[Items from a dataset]
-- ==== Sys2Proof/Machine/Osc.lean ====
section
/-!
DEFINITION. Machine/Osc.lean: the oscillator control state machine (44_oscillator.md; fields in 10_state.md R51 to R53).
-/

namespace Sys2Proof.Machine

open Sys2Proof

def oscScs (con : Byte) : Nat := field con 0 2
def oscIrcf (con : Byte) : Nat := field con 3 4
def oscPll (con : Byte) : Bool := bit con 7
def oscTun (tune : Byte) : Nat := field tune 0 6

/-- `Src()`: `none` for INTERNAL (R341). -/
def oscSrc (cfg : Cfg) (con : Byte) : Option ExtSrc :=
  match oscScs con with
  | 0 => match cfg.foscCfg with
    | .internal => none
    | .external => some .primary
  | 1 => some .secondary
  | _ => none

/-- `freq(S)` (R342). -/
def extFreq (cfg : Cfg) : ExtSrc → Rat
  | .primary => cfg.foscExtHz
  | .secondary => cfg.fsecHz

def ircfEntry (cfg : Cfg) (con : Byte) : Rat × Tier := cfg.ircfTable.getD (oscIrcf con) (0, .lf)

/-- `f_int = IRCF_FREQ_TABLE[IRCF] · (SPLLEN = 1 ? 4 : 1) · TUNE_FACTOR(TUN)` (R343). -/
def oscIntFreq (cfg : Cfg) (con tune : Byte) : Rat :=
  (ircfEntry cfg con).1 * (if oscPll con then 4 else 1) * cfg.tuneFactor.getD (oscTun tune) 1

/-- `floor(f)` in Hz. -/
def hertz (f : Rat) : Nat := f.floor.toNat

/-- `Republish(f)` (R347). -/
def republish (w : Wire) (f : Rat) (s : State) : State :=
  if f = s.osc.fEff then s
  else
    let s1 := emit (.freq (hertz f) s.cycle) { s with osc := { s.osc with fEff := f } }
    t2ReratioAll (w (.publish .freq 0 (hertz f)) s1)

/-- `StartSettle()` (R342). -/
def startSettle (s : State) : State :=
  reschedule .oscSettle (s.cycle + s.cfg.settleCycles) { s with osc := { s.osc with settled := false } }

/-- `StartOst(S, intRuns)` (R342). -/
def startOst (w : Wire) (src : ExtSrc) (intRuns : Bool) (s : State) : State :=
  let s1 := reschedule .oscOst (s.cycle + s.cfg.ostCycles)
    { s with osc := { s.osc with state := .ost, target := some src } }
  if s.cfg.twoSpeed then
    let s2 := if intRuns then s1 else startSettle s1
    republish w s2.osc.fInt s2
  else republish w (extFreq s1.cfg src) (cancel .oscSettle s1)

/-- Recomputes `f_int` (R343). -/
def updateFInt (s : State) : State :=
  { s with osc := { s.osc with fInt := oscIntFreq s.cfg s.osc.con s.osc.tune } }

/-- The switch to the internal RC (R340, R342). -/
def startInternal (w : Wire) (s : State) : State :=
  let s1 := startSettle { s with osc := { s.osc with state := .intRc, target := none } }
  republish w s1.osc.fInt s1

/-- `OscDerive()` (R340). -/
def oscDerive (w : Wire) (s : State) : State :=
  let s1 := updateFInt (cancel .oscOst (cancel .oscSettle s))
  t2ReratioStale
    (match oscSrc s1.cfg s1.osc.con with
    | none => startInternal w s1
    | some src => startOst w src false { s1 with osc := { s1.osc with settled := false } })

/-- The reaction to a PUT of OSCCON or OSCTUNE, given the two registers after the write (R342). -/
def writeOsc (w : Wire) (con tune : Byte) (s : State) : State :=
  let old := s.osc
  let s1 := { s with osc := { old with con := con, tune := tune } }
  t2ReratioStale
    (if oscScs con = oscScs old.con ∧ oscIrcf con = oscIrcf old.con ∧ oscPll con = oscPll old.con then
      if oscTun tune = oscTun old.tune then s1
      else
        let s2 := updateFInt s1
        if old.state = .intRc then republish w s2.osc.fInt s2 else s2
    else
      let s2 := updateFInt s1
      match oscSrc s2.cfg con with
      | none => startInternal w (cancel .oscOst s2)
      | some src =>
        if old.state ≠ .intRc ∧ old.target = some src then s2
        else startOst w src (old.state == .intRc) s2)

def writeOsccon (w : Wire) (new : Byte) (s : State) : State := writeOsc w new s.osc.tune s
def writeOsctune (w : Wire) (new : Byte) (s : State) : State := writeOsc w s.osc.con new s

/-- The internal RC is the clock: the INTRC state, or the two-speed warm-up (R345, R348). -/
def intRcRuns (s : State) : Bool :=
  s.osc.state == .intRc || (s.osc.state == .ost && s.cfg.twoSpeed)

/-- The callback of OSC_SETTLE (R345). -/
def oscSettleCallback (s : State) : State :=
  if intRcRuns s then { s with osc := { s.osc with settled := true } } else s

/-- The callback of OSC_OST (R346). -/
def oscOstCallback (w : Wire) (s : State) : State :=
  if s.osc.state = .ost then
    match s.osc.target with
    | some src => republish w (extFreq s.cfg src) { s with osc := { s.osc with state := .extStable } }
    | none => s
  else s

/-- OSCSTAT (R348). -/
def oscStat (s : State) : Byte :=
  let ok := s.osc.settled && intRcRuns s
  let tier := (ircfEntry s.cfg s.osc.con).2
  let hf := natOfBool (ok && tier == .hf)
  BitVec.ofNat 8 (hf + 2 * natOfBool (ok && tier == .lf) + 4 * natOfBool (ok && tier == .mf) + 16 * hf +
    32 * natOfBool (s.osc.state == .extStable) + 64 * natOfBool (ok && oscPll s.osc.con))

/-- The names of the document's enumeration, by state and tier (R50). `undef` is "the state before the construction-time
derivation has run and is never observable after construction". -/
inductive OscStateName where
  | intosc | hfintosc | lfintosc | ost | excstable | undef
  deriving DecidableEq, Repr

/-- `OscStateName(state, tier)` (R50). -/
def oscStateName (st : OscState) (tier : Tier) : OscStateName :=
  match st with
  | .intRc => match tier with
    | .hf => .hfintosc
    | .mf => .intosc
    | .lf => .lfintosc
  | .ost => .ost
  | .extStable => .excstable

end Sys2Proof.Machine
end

TASK DESCRIPTION | There is a run of lines above from the one with "write (R342). -/" to the one with "def writeOsccon (w"; print exactly that run, both ends included, and nothing else.

YOUR SOLUTION |
/-- The reaction to a PUT of OSCCON or OSCTUNE, given the two registers after the write (R342). -/
def writeOsc (w : Wire) (con tune : Byte) (s : State) : State :=
  let old := s.osc
  let s1 := { s with osc := { old with con := con, tune := tune } }
  t2ReratioStale
    (if oscScs con = oscScs old.con ∧ oscIrcf con = oscIrcf old.con ∧ oscPll con = oscPll old.con then
      if oscTun tune = oscTun old.tune then s1
      else
        let s2 := updateFInt s1
        if old.state = .intRc then republish w s2.osc.fInt s2 else s2
    else
      let s2 := updateFInt s1
      match oscSrc s2.cfg con with
      | none => startInternal w (cancel .oscOst s2)
      | some src =>
        if old.state ≠ .intRc ∧ old.target = some src then s2
        else startOst w src (old.state == .intRc) s2)

def writeOsccon (w : Wire) (new : Byte) (s : State) : State := writeOsc w new s.osc.tune s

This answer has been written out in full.